Shrestha (Migration)
[2019] AATA 3513
•20 August 2019
Shrestha (Migration) [2019] AATA 3513 (20 August 2019)
DECISION RECORD
DIVISION:Migration & Refugee Division
APPLICANT: Bishal Shrestha
CASE NUMBER: 1727308
HOME AFFAIRS REFERENCE(S): BCC2017/3612909
MEMBER:T. Quinn
DATE:20 August 2019
PLACE OF DECISION: Melbourne
DECISION:The Tribunal affirms the decision not to grant the applicant a Student (Temporary) (Class TU) visa.
Statement made on 20 August 2019 at 9:58pm
CATCHWORDS
MIGRATION – Student (Temporary) (Class TU) visa – Subclass 500 (Student) – no response to s 359 invitation – not entitled to appear before the Tribunal – genuine temporary entrant – enrolment status – not enrolled in a course of study at time of decision – decision under review affirmedLEGISLATION
Migration Act 1958 (Cth), ss 65, 359C, 360, 363A
Migration Regulations 1994 (Cth), Schedule 2, cls 500.211, 500.212CASES
Hasran v MIAC [2010] FCAFC 40
Huo v Minister for Immigration and Multicultural Affairs [2002] FCA 617
Kaur v Immigration and Border Protection (2014) 236 FCR 393
Manna v Minister for Immigration and Citizenship [2012] FMCA 28
Minister for Immigration and Border Protection v Singh (2014) 231 FCR 437
Minister for Immigration and Citizenship v Li (2013) 239 CLR 332STATEMENT OF DECISION AND REASONS
APPLICATION FOR REVIEW
This is an application for review of a decision made by a delegate of the Minister for Immigration and Border Protection (‘the delegate’) on 30 October 2017 to refuse to grant the applicant a Student (Temporary) (Class TU) visa (‘the visa’) under section 65 of the Migration Act 1958 (‘the Act’).
The applicant applied for the visa on 3 October 2017 (‘the application’). At the time of application, Class TU contained two subclasses: Subclass 500 (Student) and Subclass 590 (Student Guardian). The applicant applied for the visa (being a Subclass 500 (Student) visa) to undertake study in Australia and does not claim to meet the criteria for a Subclass 590 (Student Guardian) visa.
On 30 October 2017, the delegate refused to grant the visa on the basis that the applicant did not satisfy the requirements of clause 500.212 of Schedule 2 to the Migration Regulations 1994 (‘the Regulations’), namely that the applicant was not considered to be a genuine applicant for entry and stay as a student. A copy of the delegate’s decision was provided to the Tribunal with the applicant’s review application.
On 6 November 2017, the applicant applied for a review of the delegate’s decision with this Tribunal pursuant to sections 338(2) and 347 of the Act.
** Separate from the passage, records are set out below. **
-- ==== Sys2Proof/Machine/State.lean ====
section
/-! DEFINITION. The state of the Yelide 960 as plain data: everything spec/04_registers.md (R90, Table 4.1), spec/09_memories.md
(R212, Table 9.1), spec/12_task_queues.md (R281, Table 12.1), spec/15_translation_tables.md (R356, Table 15.1) and
spec/17_counters.md (R396, Table 17.1) give the machine, with what each unit holds while an operation is in progress, and
the state after cold reset (R440). -/
namespace Sys2Proof.Machine

/-- Why a step stops. No run of the machine from a state its own steps build reaches one. -/
inductive Fault where
  /-- Raised by `step` when an issue group in progress names no word of its clause: a state that only a hand-written State
  holds. Safe: the machine stops where the spec describes nothing. -/
  | corruptIssue
  deriving DecidableEq, Repr

/-- Why an instruction has no meaning. -/
inductive Refusal where
  /-- Raised by an arm of `exec` for an instruction the model does not give a meaning yet. Safe: the machine stops. -/
  | notModelled (mnemonic : String)
  deriving DecidableEq, Repr

/-- A memory: cells with rising addresses, none holding zero (what an unlisted address reads as; log entry 2). -/
abbrev Mem := List Host.Cell

/-- A table by number with rising numbers; an unlisted number holds its owner's initial value. -/
abbrev Table (α : Type) := List (Nat × α)

/-! ## Threads -/

/-- A fault as it is taken: its class (Table 18.1), the address it names, its class-specific detail (Table 4.4). -/
structure FaultInfo where
  cls : Nat
  va : DWord := 0
  detail : Nat := 0
  deriving DecidableEq, Repr

/-- Where a thread stands (R32, R37, R54, R107, R162, R293). -/
inductive ThreadStatus where
  /-- Between clauses, or resumed at a word of a clause: may be fetched for and issued. -/
  | ready
  /-- Held at a reconvergence clause, or at a converging instruction whose fault another thread takes (R37, R190). -/
  | held
  /-- A member of an issue group in progress. -/
  | issuing
  /-- Parked on a fault under fault record `seq` of the host fault queue, once written (R414). -/
  | parked (seq : Option Word)
  /-- Faulted while another thread of its group is in a handler (R107): it enters when that thread leaves. -/
  | waitHandler (index : Nat) (f : FaultInfo) (supervisor : Bool)
  /-- Parked at a barrier it has arrived at (R162). -/
  | atBar
  /-- Has executed `exit` (R159). -/
  | exited
  deriving DecidableEq, Repr

/-- One thread (R25, R90). -/
structure Thread where
  idx : Nat
  /-- v0 to v(N-1), N the declared register count. -/
  regs : List Word
  /-- p0 to p6; p7 reads true (Table 4.1). -/
  preds : BitVec 7 := 0
  x : List (BitVec 7) := [0, 0, 0, 0]
  winLo : BitVec 7 := 0
  winHi : BitVec 7
  l0 : DWord := 0
  l1 : DWord := 0
  /-- w0 to w5 (R70). -/
  w : List Nat := [0, 0, 0, 0, 0, 0]
  /-- Operations issued with wait field 7 and not complete: the private counter of R71. -/
  pw : Nat := 0
  /-- The next word: a clause header, or a word of the clause at `hdr` (R56, R35). -/
  pc : DWord
  hdr : DWord
  status : ThreadStatus := .ready
  /-- Barriers bN at which the thread has arrived and which have not opened (R162). -/
  arrived : BitVec 4 := 0
  /-- Its arrivals in clauses it has not finished: barrier and header of the clause (R162). -/
  bars : List (Nat × DWord) := []
  /-- Barriers it is parked at, its clause finished (R162). -/
  parkedOn : BitVec 4 := 0
  inKernel : Bool := false
  inSup : Bool := false
  /-- Header address and n of the clause in which the thread faulted into each handler (R68). -/
  kClause : DWord × Nat := (0, 0)
  sClause : DWord × Nat := (0, 0)
  /-- Poison and engine faults to be taken at a wait, by counter 0 to 5, or 7 for the private one (R262, R276). -/
  deferred : List (Nat × FaultInfo) := []
  /-- Registers that an uncorrectable error poisoned (R233). -/
  poison : BitVec 128 := 0
  /-- When it last became ready, by the order of the model's names: lower is longer ago (R34). -/
  age : Nat := 0
  /-- High half of devtime captured by a `ctlr` of 0x280 (R398). -/
  timeHi : Option Word := none
  /-- The fetched clause the thread waits to issue: header word and instruction words (R62). -/
  clause : Option (Word × List Word) := none
  /-- The VA of a memory-type fault for which the thread is in its kernel handler, and in its supervisor routine: its `ld` and
  `st` to that line are strong (R273). -/
  emulK : Option DWord := none
  emulS : Option DWord := none
  deriving DecidableEq, Repr

/-! ## Task records and kernel descriptors -/

/-- A task record (Table 12.3). -/
structure TaskRecord where
  kdesc : Nat := 0
  kind : Nat := 0
  cls : Nat := 0
  det : Bool := false
  arg : Nat := 0
  part : Nat := 0
  world : Bool := false
  farr : Nat := 0
  depth : Nat := 0
  prec : Nat := 0
  carry : Nat := 0
  gfirst : Nat := 0
  gcount : Nat := 1
  threads : Nat := 1
  regs8 : Nat := 2
  spkib : Nat := 0
  fuse : Bool := false
  slots : Nat := 0
  ztiles : Nat := 0
  pin : Bool := false
  pcore : Nat := 0
  taskid : Nat := 0
  lcores : Nat := 0
  szsel : Nat := 0
  cfut : Nat := 0
  variant : Nat := 0
  /-- Some reserved bit is set: the record is invalid (R287). -/
  rsv : Bool := false
  deriving DecidableEq, Repr

/-- One entry variant (R47, Table 12.4). -/
structure Variant where
  pc : Nat
  bound : Nat
  regs : Nat
  carry : Nat
  valid : Bool
  deriving DecidableEq, Repr
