/-- Slice nearest a core: three cores of a die to a slice (R222, internal; DESIGN CHOICE, log entry 17). -/
def nearSlice (core : Nat) : Nat := 16 * dieOfCore core + core % 48 / 3

/-- Die whose L2 holds a PA that die d's quarter maps: device memory lies on its own die (R222, R226). -/
def l2DieOf (d pa : Nat) : Nat := if isHost pa then d else pa / 2 ^ 37

/-- The L2 line of a PA, if the die holds it. -/
def l2Find (s : State) (die line : Nat) : Option L2Line := (dieOf s die).l2.find? fun l => l.line == line

/-- The state with an L2 line put in place of the one it replaces, or added. -/
def l2Put (s : State) (die : Nat) (l : L2Line) : State :=
  modDie s die fun d =>
    if d.l2.any (fun x => x.line == l.line) then { d with l2 := updFirst (fun x => x.line == l.line) (fun _ => l) d.l2 }
    else { d with l2 := d.l2 ++ [l] }

/-- One dirty sector of a line written to memory, with its poison. -/
def flushSector (s : State) (l : L2Line) (e : Nat × L2Sector) : State :=
  if e.2.dirty then putSector s l.part (8 * l.line + e.1) e.2.bytes e.2.poisoned else s

/-- The dirty sectors of an L2 line written to memory, its sectors then clean; a line of a compressible page is stored compressed
(R222, R230). -/
def l2WriteBack (s : State) (die line : Nat) : State :=
  match l2Find s die line with
  | none => s
  | some l =>
    if !(l.sectors.any fun e => e.2.dirty) then s
    else
      let s := l.sectors.foldl (fun s e => flushSector s l e) s
      let s := if l.compr && !(isHost (512 * line)) then packLine s l.part line else s
      l2Put s die { l with sectors := l.sectors.map fun e => (e.1, { e.2 with dirty := false }) }

/-- An L2 line written back and dropped. -/
def l2Evict (s : State) (die line : Nat) : State :=
  modDie (l2WriteBack s die line) die fun d => { d with l2 := d.l2.filter fun l => l.line != line }

/-! ### Ways (R212, R222, R420) -/

/-- Set of a line in its slice (log entry 17). -/
def l2Set (line : Nat) : Nat := line / 16 % Config.l2Sets

/-- What holds a way of a set of a slice: the die and line, and whether it is a replica. -/
structure WayUse where
  way : Nat
  die : Nat
  line : Nat
  replica : Bool
  pinned : Bool

/-- The ways in use in the set of a line in a slice, oldest first. -/
def waysUsed (s : State) (slice line : Nat) : List WayUse :=
  s.dies.flatMap fun d => (d.2.l2.filter fun l => l2Set l.line == l2Set line).flatMap fun l =>
    (if l.slice == slice then [⟨l.way, d.1, l.line, false, !(l.pins.isEmpty)⟩] else []) ++
    (l.replicas.filter fun r => r.slice == slice).map fun r => ⟨r.way, d.1, l.line, true, false⟩

/-- The occupant of a way leaves it: a line is written back, a replica goes. -/
def freeWay (s : State) (u : WayUse) (slice : Nat) : State :=
  if u.replica then
    modDie s u.die fun d =>
      { d with l2 := updFirst (fun l => l.line == u.line) (fun l => { l with replicas := l.replicas.filter fun r => r.slice != slice }) d.l2 }
  else l2Evict s u.die u.line

/-- A way for a line in a slice among those that a partition's mask allows: a free one, else the oldest occupant's that is not
pinned; none when there is no such way (R420; log entry 17). -/
def takeWay (s : State) (part slice line : Nat) : State × Option Nat :=
  let used := waysUsed s slice line
  let mine := (List.range Config.l2Ways).filter fun w => (partOf s part).pways.getLsbD w
  match mine.find? fun w => !(used.any fun u => u.way == w) with
  | some w => (s, some w)
  | none =>
    match used.find? fun u => mine.contains u.way && !u.pinned with
    | some u => (freeWay s u slice, some u.way)
    | none => (s, none)

/-! ### Sectors at their place -/

/-- A line of device memory that another partition left in L2 goes to memory under that partition's key: no partition hits
another's plaintext (R23, R222, R420). -/
def l2Own (s : State) (die part line : Nat) : State :=
  match l2Find s die line with
  | some l => if l.part != part && !(isHost (512 * line)) then l2Evict s die line else s
  | none => s

/-- Sector k of an L2 line: as listed, else as the compressed line gives it (R232). -/
def lineSector (l : L2Line) (k : Nat) : Option L2Sector :=
  (tfind l.sectors k).orElse fun _ =>
    l.packed.map fun e => { bytes := (((decodeLine e.1 e.2).getD []).drop (64 * k)).take 64 }

/-- An L2 line expanded: every sector listed (R232). -/
def unpacked (l : L2Line) : L2Line :=
  { l with
    packed := none
    sectors := (List.range 8).foldl (fun t k => match lineSector l k with | some x => tset t k x | none => t) l.sectors }

/-- An L2 line with a sector put into it. A dirty one expands the line first, and takes the replicas away (R223, R232). -/
def lineWith (l : L2Line) (part k : Nat) (compr : Bool) (x : L2Sector) : L2Line :=
  if x.dirty then { unpacked l with part := part, compr := compr, replicas := [], sectors := tset (unpacked l).sectors k x }
  else { l with sectors := tset l.sectors k x }

/-- The L2 line as it is held, or one that takes a way for it; none with no way to take. -/
def l2Line (s : State) (die part line : Nat) (compr : Bool) : State × Option L2Line :=
  match l2Find s die line with
  | some l => (s, some l)
  | none =>
    match takeWay s part (homeSlice die line) line with
    | (s, some w) => (s, some { line := line, part := part, compr := compr, slice := homeSlice die line, way := w })
    | (s, none) => (s, none)

/-- A sector put into its line, which takes a way when it has none; with no way to take, a dirty sector goes to memory. -/
def l2Keep (s : State) (die part line k : Nat) (compr : Bool) (x : L2Sector) : State :=
  match l2Line s die part line compr with
  | (s, some l) => l2Put s die (lineWith l part k compr x)
  | (s, none) => if x.dirty then putSector s part (8 * line + k) x.bytes x.poisoned else s

/-- The size tag and stream of a line that HBM stores compressed, as it comes to L2: not of a line with poison (R232, R233). -/
def packedStream (s : State) (part line : Nat) : Option (Nat × List Byte) :=
  if (List.range 8).any fun k => s.poison.contains (8 * line + k) then none
  else (ownTag s part line).map fun t => (t, (List.range (t + 1)).flatMap fun k => storedSector s part (8 * line + k))

/-- A clean sector comes from memory to L2: of a compressed line the whole line comes, and stays compressed unless the L2 holds
dirty sectors of it (R232). -/
def l2Fill (s : State) (die part line k : Nat) (x : L2Sector) : State :=
  match packedStream s part line, l2Line s die part line false with
  | some e, (s, some l) =>
    l2Put s die (if l.sectors.any fun y => y.2.dirty then lineWith l part k l.compr x else { l with packed := some e })
  | none, (s, some l) => l2Put s die (lineWith l part k l.compr x)
  | _, (s, none) => s

/-- The sector of a PA as the line's place holds it, fetched from memory if it was not there (R222). -/
def l2Fetch (s : State) (die part pa : Nat) : State × L2Sector :=
  let s := l2Own s die part (pa / 512)
  match (l2Find s die (pa / 512)).bind fun l => lineSector l (pa / 64 % 8) with
  | some x => (s, x)
  | none =>
    let (s, x) := sectorBytes s part (pa / 64)
    (l2Fill s die part (pa / 512) (pa / 64 % 8) x, x)

/-- Bytes written into a sector at its place: a whole sector clears its poison, a part of it does not (R222, R234). -/
def l2Store (s : State) (die part pa : Nat) (compr : Bool) (bytes : Table Byte) : State :=
  let (s, old) := if bytes.length = 64 then (l2Own s die part (pa / 512), { bytes := [] }) else l2Fetch s die part pa
  let new := bytes.foldl (fun bs e => splice bs (e.1 % 64) [e.2]) (if bytes.length = 64 then List.replicate 64 0 else old.bytes)
  l2Keep s die part (pa / 512) (pa / 64 % 8) compr { dirty := true, poisoned := old.poisoned, bytes := new }

/-- Bytes of a line written sector by sector, with byte enables (R218). -/
def l2Merge (s : State) (die part line : Nat) (compr : Bool) (bytes : Table Byte) : State :=
  (List.range 8).foldl
    (fun s k =>
      let mine := bytes.filter fun e => e.1 / 64 == k
      if mine.isEmpty then s else l2Store s die part (512 * line + 64 * k) compr mine) s

/-! ### Placement (R223, R224) -/

/-- Every replica of a line goes, as before each store, write-back, atomic and host write to it (R223). -/
def l2Single (s : State) (die line : Nat) : State :=
  modDie s die fun d => { d with l2 := updFirst (fun l => l.line == line) (fun l => { l with replicas := [] }) d.l2 }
More than 21 months have elapsed since the making of the delegate’s decision and the applicant’s application for review with the Tribunal. In coming to consider the merits of the application for review, the Tribunal recognises the applicant’s personal circumstances bearing upon their visa application may have changed during that time. The Tribunal considered that it would be beneficial for the applicant to provide updated and further information to the Tribunal for the purposes of determining the outcome of their application for review. To this end, on 9 May 2019, the Tribunal wrote to the applicant, pursuant to section 359(2) of the Act, inviting them to provide information in writing about the course(s) of study the applicant was undertaking and their entry and stay in Australia as a student (‘the s359(2) letter’). The invitation was sent to the last address provided in connection with the review and advised that, if the information was not provided in writing by the prescribed date, being 23 May 2019, or within any extended time as requested and granted, the Tribunal may make a decision on the review without taking further steps to obtain the information and the applicant would lose any entitlement they might otherwise have had under the Act to appear before the Tribunal to give evidence and present arguments. The Tribunal is satisfied that the applicant was properly sent an invitation to provide further information under section 359(2) of the Act.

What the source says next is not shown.